Unequally Sub-connected Architecture for Hybrid Beamforming in Massive MIMO Systems

TL;DR

This paper introduces an innovative unequal sub-connected hybrid beamforming architecture for massive MIMO systems, improving achievable rates with reduced complexity and marginal power increase, compared to traditional equal sub-connected designs.

Contribution

It proposes a novel unequal antenna allocation scheme for hybrid beamforming, including analytical design, low-complexity algorithms, and demonstrates performance gains through simulations.

Findings

Up to 10% increase in achievable rate with unequal antenna allocation.

Proposed algorithms significantly reduce computational complexity.

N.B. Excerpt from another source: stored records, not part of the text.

/-- Settles O19 (R27, R33, R35, R142, R165). -/
theorem removalsTakeTheRecord : Obligations.RemovalsTakeTheRecord := by
  intro m tag s htag gone
  refine ⟨fun p hable hp => ⟨fun hstatus => ?_, fun hstaged harrived => ?_⟩, fun trap hable => ⟨fun hstate => ?_,
    fun hstate hstep => ?_, fun hstate hstep => ⟨fun habsent => ?_, fun hheld => ?_⟩⟩⟩
  · refine refuses_able (body := withParams (some tag) writeOff) rfl rfl mayUse_writeOff_iff hable ?_
    rw [withParams_some, writeOff, withPig_held _ htag hp, if_neg]
    rw [inLine_eq_false_iff.mpr hstatus]
    exact Bool.false_ne_true
  · refine ⟨removePig tag s, done_able (body := withParams (some tag) writeOff) rfl mayUse_writeOff_iff hable ?_,
      removePig_leaves tag s⟩
    rw [withParams_some, writeOff, withPig_held _ htag hp, if_pos]
    · rfl
    · rw [← Bool.not_eq_false, inLine_eq_false_iff]
      simp [hstaged, harrived]
  all_goals
    have hzero : ¬ (⟨trap, tag⟩ : RemoveArgs).tag = 0 := Nat.ne_of_gt htag
  · refine refuses_able (body := withParams (some ⟨trap, tag⟩) removePigFrom) rfl rfl mayUse_removePig_iff hable ?_
    rw [withParams_some, removePigFrom, if_neg hzero, if_pos hstate]
  · refine refuses_able (body := withParams (some ⟨trap, tag⟩) removePigFrom) rfl rfl mayUse_removePig_iff hable ?_
    rw [withParams_some, removePigFrom, if_neg hzero, if_neg (not_not_intro hstate),
      if_pos (Option.isSome_iff_ne_none.mpr hstep)]
  · refine refuses_able (body := withParams (some ⟨trap, tag⟩) removePigFrom) rfl rfl mayUse_removePig_iff hable ?_
    rw [withParams_some, removePigFrom, if_neg hzero, if_neg (not_not_intro hstate), hstep, if_neg (by simp), if_neg]
    simpa using habsent
  · refine ⟨removePig tag s, done_able (body := withParams (some ⟨trap, tag⟩) removePigFrom)
      (d := .removed ((removePig tag s).barrel trap).length (removePig tag s).register.view.length) rfl
      mayUse_removePig_iff hable ?_, removePig_leaves tag s⟩
    have hany : (s.barrel trap).any (fun p => p.tag == tag) = true := by simpa using hheld
    rw [withParams_some, removePigFrom, if_neg hzero, if_neg (not_not_intro hstate), hstep, if_neg (by simp),
      if_pos hany, ← size_eq_view]
    rfl

end Sys2Proof.Machine


/-! PROOF. One watch settled and judged alone, ACKNOWLEDGE WATCH and the end of a delay (R138, R145, R147 to R149). -/

namespace Sys2Proof.Machine

/-! ## A watch set up, with its HOLD applied (R147) -/

theorem heldBy_idem (c : WatchCfg) (w : Watch) (h : HoldSet) : heldBy c w (heldBy c w h) = heldBy c w h := by
  simp only [heldBy]
  split
  · rw [BitVec.or_assoc, BitVec.or_self]
  · exact manualHolds_idem h

theorem crossing_self (h : HoldSet) : crossing h h = 0 := crossing_of_iff Iff.rfl

theorem heldBy_member (c : WatchCfg) (w : Watch) (h : HoldSet) : (heldBy c w h).getLsbD 6 =
    (c.actions.hold && decide (w.state ∈ [WatchState.made, .breaking, .latched, .inhibited])) := by
  rw [heldBy_eq, getLsbD_watch_member, watchHolds_eq]

/-- All that differs between two states is one watch, which stands as `w` and had entered MADE `n` times, with its HOLD
applied, and what that posts. -/
def SetUp (st : Fin 16) (w : Watch) (n : Nat) (s v : State) : Prop :=
  v.watchUnit.watches[st] = w ∧ v.valves[st].hold = heldBy (v.watchCfg st) w s.valves[st].hold ∧
    Posts (watchPostings v st n s.valves[st].hold v.valves[st].hold) s v ∧
    (∀ k : Fin 16, k ≠ st → v.valves[k] = s.valves[k] ∧ v.watchUnit.watches[k] = s.watchUnit.watches[k]) ∧
    v.valves[st].own = s.valves[st].own ∧ v.watchUnit.firstPending = s.watchUnit.firstPending

section SetUp

variable {st : Fin 16} {w : Watch} {n : Nat} {s v : State}

theorem settleWatch_frame (made : Bool) (s : State) : (settleWatch st made s).profile = s.profile ∧
    (settleWatch st made s).traps = s.traps ∧ (settleWatch st made s).now = s.now := by
  obtain ⟨hprofile, -, hnow, htraps, -⟩ := (settleWatch_effects st made s).frame
  exact ⟨hprofile, htraps, hnow⟩

theorem settleWatch_setUp (made : Bool) (s : State) (w : Watch) :
    SetUp st w (if made then 1 else 0) s (settleWatch st made (s.setWatch st w)) := by
  obtain ⟨hprofile, htraps, -⟩ := settleWatch_frame (st := st) made (s.setWatch st w)
  have hwatches := settleWatch_watchUnit st made (s.setWatch st w)
  have hvalve := settleWatch_valves st made (s.setWatch st w) st
  rw [if_pos rfl, setWatch_watches, if_pos rfl] at hvalve
  have hcfg : (settleWatch st made (s.setWatch st w)).watchCfg st = s.watchCfg st := by
    rw [State.watchCfg, hprofile]
    rfl
  refine ⟨?_, ?_, ?_, fun k hk => ⟨?_, ?_⟩, ?_, ?_⟩
  · rw [hwatches, setWatch_watches, if_pos rfl]
  · rw [hvalve, hcfg]
    rfl
  · refine (Posts.of_port_then rfl rfl (settleWatch_posts st made (s.setWatch st w))).congr fun k => ?_
    rw [watchPostings_congr (settleWatch_effects st made (s.setWatch st w))]
    rfl
  · rw [settleWatch_valves, if_neg hk]
    rfl
  · rw [hwatches, setWatch_watches_ne hk]
  · exact (settleWatch_effects st made (s.setWatch st w)).2.2.1 st
  · rw [hwatches]
    rfl

theorem applyHold_setUp (s : State) (w : Watch) : SetUp st w 0 s (applyHold st (s.setWatch st w)) :=
  settleWatch_setUp false s w

/-- The HOLD action does nothing where it has been applied. -/
theorem SetUp.applyHold_eq (h : SetUp st w n s v) : applyHold st v = v := by
  obtain ⟨hwatch, hhold, -⟩ := h
  have hsame : heldBy (v.watchCfg st) w v.valves[st].hold = v.valves[st].hold := by
    rw [hhold, heldBy_idem]
  rw [heldBy_eq, ← hwatch] at hsame
  simp only [applyHold, hsame, changeHold, if_true]

/-- The start may be any state with the same line time, port, valves and watches. -/
theorem SetUp.of_eq {s' : State} (h : SetUp st w n s' v) (hnow : s'.now = s.now) (hport : s'.port = s.port)
    (hvalves : s'.valves = s.valves) (hwatch : s'.watchUnit = s.watchUnit) : SetUp st w n s v := by
  obtain ⟨hw, hhold, hposts, hother, hown, hpending⟩ := h
  rw [hvalves] at hhold hposts hown
  rw [hwatch] at hpending
  refine ⟨hw, hhold, Posts.of_port_then hnow hport hposts, fun k hk => ?_, hown, hpending⟩
  rw [← hvalves, ← hwatch]
  exact hother k hk

/-- The watch is OFF, CLEAR, MAKING or MADE after a judgement that found it CLEAR, without start inhibit. -/
theorem judgedWatch_from_clear (s : State) (now : Nat) (st : Fin 16) {w : Watch} (hw : w.state = .clear) :
    (judgedWatch s false now st w).state ∈ [WatchState.off, .clear, .making, .made] := by
  unfold judgedWatch
  split
  · split
    · simp only [WatchCfg.judge, hw, Bool.false_and, Bool.false_eq_true, if_false]
      split
      · split <;> simp
      · simp
    · simp
  · simp

/-- What stands after a watch has been judged alone: the rest as it was, its WATCH member right, and the watches' postings. -/
def JudgedAlone (st : Fin 16) (s u : State) : Prop :=
  (∀ k : Fin 16, k ≠ st → u.valves[k] = s.valves[k] ∧ u.watchUnit.watches[k] = s.watchUnit.watches[k]) ∧
    u.valves[st].own = s.valves[st].own ∧ u.watchUnit.firstPending = s.watchUnit.firstPending ∧
    PostsOnly watchKinds s u ∧
    u.valves[st].hold.getLsbD 6 = ((u.watchCfg st).actions.hold && decide (u.watchUnit.watches[st].state ∈
      [WatchState.made, .breaking, .latched, .inhibited]))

Marginal power increase needed for performance enhancement.

Abstract

A variety of hybrid analog-digital beamforming architectures have recently been proposed for massive multiple-input multiple-output (MIMO) systems to reduce energy consumption and the cost of implementation. In the analog processing network of these architectures, the practical sub-connected structure requires lower power consumption and hardware complexity than the fully connected structure but cannot fully exploit the beamforming gains, which leads to a loss in overall performance. In this work, we propose a novel unequal sub-connected architecture for hybrid combining at the receiver of a massive MIMO system that employs unequal numbers of antennas in sub-antenna arrays. The optimal design of the proposed architecture is analytically derived, and includes antenna allocation and channel ordering schemes. Simulation results show that an enhancement of up to 10% can be attained in the total achievable rate by unequally assigning antennas to sub-arrays in the sub-connected system at the cost of a marginal increase in power consumption. Furthermore, in order to reduce the computational complexity involved in finding the optimal number of antennas connected to each radio frequency (RF) chain, we propose three low-complexity antenna allocation algorithms. The simulation results show that they can yield a significant reduction in complexity while achieving near-optimal performance.